Now Brooke walked to the dining room. Once there, she again went to the table and arranged the wine bottles before her. One by one, she lifted the candles out, turned the bottles over, and shook them. They were empty.
All the while Brooke tho
ught about her mother and how she wanted Brooke to leave Bella Terra and the memories of Rafe, and how Sarah wanted Brooke to give Rafe another chance.
What about Rafe—what did he want?
For that matter, what did Brooke want?
Looking across, she saw a memory leaning against the wall.
Rafe. Not Rafe as he was now, but the blurry outline of Rafe as he had been at Christmas her senior year of college.
Brooke had come home to cold weather and rumors that Rafe had been a prisoner of war, and when she asked her mother about it, Kathy looked her in the eyes and said, “I didn’t think the story was important enough to disturb your studies. Besides, you’re engaged to another man.” Her mother’s voice warmed. “I can’t wait to meet Dylan.”

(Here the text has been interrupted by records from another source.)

-- ==== Sys2Proof/Syntax.lean ====
section
/-! DEFINITION. The commands of the block, one constructor for each row of spec/opcode_table.json, with the operands
that the row's rule names. The table gives no row any bits, so a command is spelled by its constructor alone. -/

namespace Sys2Proof
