/-- Registers of block TOWL (R593, R594). -/
def towlRows : List RegRow := [
  -- TOWL_LANE_CTRL
  { idx := 0, off := 0x0, n1 := 96, st1 := 8, n2 := 1, st2 := 8, reset := 0x2000000000000000#64, rw := 0xBC000000000000FF#64, w1c := 0x0#64, w1s := 0x0#64, wo := 0x4000000000000000#64 },
  -- TOWL_LANE_STAT
  { idx := 0, off := 0x400, n1 := 96, st1 := 8, n2 := 1, st2 := 8, reset := 0x0#64, rw := 0x0#64, w1c := 0x0#64, w1s := 0x0#64, wo := 0x0#64 },
  -- TOWL_PORT_MAP
  { idx := 0, off := 0x800, n1 := 48, st1 := 8, n2 := 1, st2 := 8, reset := 0x0#64, rw := 0xC00000000000037F#64, w1c := 0x0#64, w1s := 0x0#64, wo := 0x0#64 },
  -- TOWL_PARTNER
  { idx := 0, off := 0xC00, n1 := 96, st1 := 8, n2 := 1, st2 := 8, reset := 0x0#64, rw := 0x0#64, w1c := 0x0#64, w1s := 0x0#64, wo := 0x0#64 },
  -- TOWL_PORT_STAT
  { idx := 0, off := 0x1000, n1 := 48, st1 := 8, n2 := 1, st2 := 8, reset := 0x0#64, rw := 0x0#64, w1c := 0x0#64, w1s := 0x0#64, wo := 0x0#64 }]

/-- Registers of block FABR (R593, R594). -/
def fabrRows : List RegRow := [
  -- FABR_ADDR
  { idx := 0, off := 0x0, n1 := 1, st1 := 8, n2 := 1, st2 := 8, reset := 0x0#64, rw := 0x1FFFFFFFF#64, w1c := 0x0#64, w1s := 0x0#64, wo := 0x0#64 },
  -- FABR_EPOCH
  { idx := 0, off := 0x8, n1 := 1, st1 := 8, n2 := 1, st2 := 8, reset := 0x0#64, rw := 0x0#64, w1c := 0x0#64, w1s := 0x0#64, wo := 0x0#64 },
  -- FABR_STEP
  { idx := 0, off := 0x10, n1 := 1, st1 := 8, n2 := 1, st2 := 8, reset := 0x0#64, rw := 0xFFFFFFFFFFFFFFFF#64, w1c := 0x0#64, w1s := 0x0#64, wo := 0x0#64 },
  -- FABR_TIME
  { idx := 0, off := 0x18, n1 := 1, st1 := 8, n2 := 1, st2 := 8, reset := 0x0#64, rw := 0xFFFFFFFFFFFFFFFF#64, w1c := 0x0#64, w1s := 0x0#64, wo := 0x0#64 },
  -- FABR_STEP_CFG
  { idx := 0, off := 0x800, n1 := 1, st1 := 8, n2 := 1, st2 := 8, reset := 0x64#64, rw := 0xFFFFFF00FFFFFFFF#64, w1c := 0x0#64, w1s := 0x0#64, wo := 0x0#64 },
  -- FABR_STEP_STAT
  { idx := 0, off := 0x808, n1 := 1, st1 := 8, n2 := 1, st2 := 8, reset := 0x8000000000000000#64, rw := 0x0#64, w1c := 0x0#64, w1s := 0x0#64, wo := 0x0#64 },
  -- FABR_EPOCH_NEXT
  { idx := 0, off := 0x810, n1 := 1, st1 := 8, n2 := 1, st2 := 8, reset := 0x0#64, rw := 0x80000000FFFFFFFF#64, w1c := 0x0#64, w1s := 0x0#64, wo := 0x0#64 },
  -- FABR_SWITCH_STEP
  { idx := 0, off := 0x818, n1 := 1, st1 := 8, n2 := 1, st2 := 8, reset := 0x0#64, rw := 0xFFFFFFFFFFFFFFFF#64, w1c := 0x0#64, w1s := 0x0#64, wo := 0x0#64 },
  -- FABR_TIME_CFG
  { idx := 0, off := 0x820, n1 := 1, st1 := 8, n2 := 1, st2 := 8, reset := 0x3FFC000000000000#64, rw := 0xBFFC000000000000#64, w1c := 0x0#64, w1s := 0x0#64, wo := 0x0#64 },
  -- FABR_LEND
  { idx := 0, off := 0x830, n1 := 2, st1 := 8, n2 := 1, st2 := 8, reset := 0x0#64, rw := 0x800FFFFF000FFFFF#64, w1c := 0x0#64, w1s := 0x0#64, wo := 0x0#64 },
  -- FABR_EVQ
  { idx := 0, off := 0x840, n1 := 1, st1 := 8, n2 := 1, st2 := 8, reset := 0x0#64, rw := 0x0#64, w1c := 0x4000000000000000#64, w1s := 0x0#64, wo := 0x0#64 },
  -- FABR_FERRY_W0
  { idx := 0, off := 0x900, n1 := 4, st1 := 32, n2 := 1, st2 := 8, reset := 0x0#64, rw := 0xFFFFFFFFFFFF#64, w1c := 0x0#64, w1s := 0x0#64, wo := 0x0#64 },
  -- FABR_FERRY_W1
  { idx := 0, off := 0x908, n1 := 4, st1 := 32, n2 := 1, st2 := 8, reset := 0x0#64, rw := 0xFFFFFFFFFFFFFFFF#64, w1c := 0x0#64, w1s := 0x0#64, wo := 0x0#64 },
  -- FABR_FERRY_W2
  { idx := 0, off := 0x910, n1 := 4, st1 := 32, n2 := 1, st2 := 8, reset := 0x0#64, rw := 0xFFFF00FFFFFFFFFF#64, w1c := 0x0#64, w1s := 0x0#64, wo := 0x0#64 },
  -- FABR_FERRY_W3
  { idx := 0, off := 0x918, n1 := 4, st1 := 32, n2 := 1, st2 := 8, reset := 0x0#64, rw := 0x0#64, w1c := 0x3000000000000000#64, w1s := 0x0#64, wo := 0x8000000000000000#64 },
  -- FABR_STEP_MEMBERS
  { idx := 0, off := 0x1000, n1 := 64, st1 := 8, n2 := 1, st2 := 8, reset := 0x0#64, rw := 0xFFFFFFFFFFFFFFFF#64, w1c := 0x0#64, w1s := 0x0#64, wo := 0x0#64 }]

“You’ll like him.” By that, Brooke meant he was the polar opposite of her father: scholarly, unadventurous, as faithful as an old dog.
Brooke refrained from asking anything else about Rafe. After all, he didn’t matter to her anymore.
As always, Brooke and her mom headed up to Nonna’s on Christmas Eve. Every previous year, she’d come home, celebrated with her mom, visited her friends, and whenever she saw Rafe, she had pretended that he didn’t matter to her.
Every year, it became more and more true.
He helped, of course. His military haircut, his ramrod posture, reminded her of her father, and that was enough to put a distance between them. Then she took care never to be alone with him, and in that, her mother helped. Whenever Kathy saw Rafe Di Luca, she managed to get between him and Brooke.
Every year on Christmas night, Brooke and her mom always went up to Nonna’s to pay their respects—as Kathy said, Sarah had been unfailingly kind to them.
The home ranch was always full of visitors and family; Brooke and her mom always ate too much of Nonna’s cooking, drank a mug of mulled wine, exclaimed about the decorations on the tree, and talked to Eli and Noah. Brooke carefully kept her conversations with Rafe to a casual, “Hi, how are you?”
That year, as usual, the warmth of the house enfolded them. Someone thrust food and drink into their hands. They made their way into the gaily decorated dining room to greet Sarah. Brooke remembered thinking that Sarah was showing her age and maybe the strain of raising her grandsons.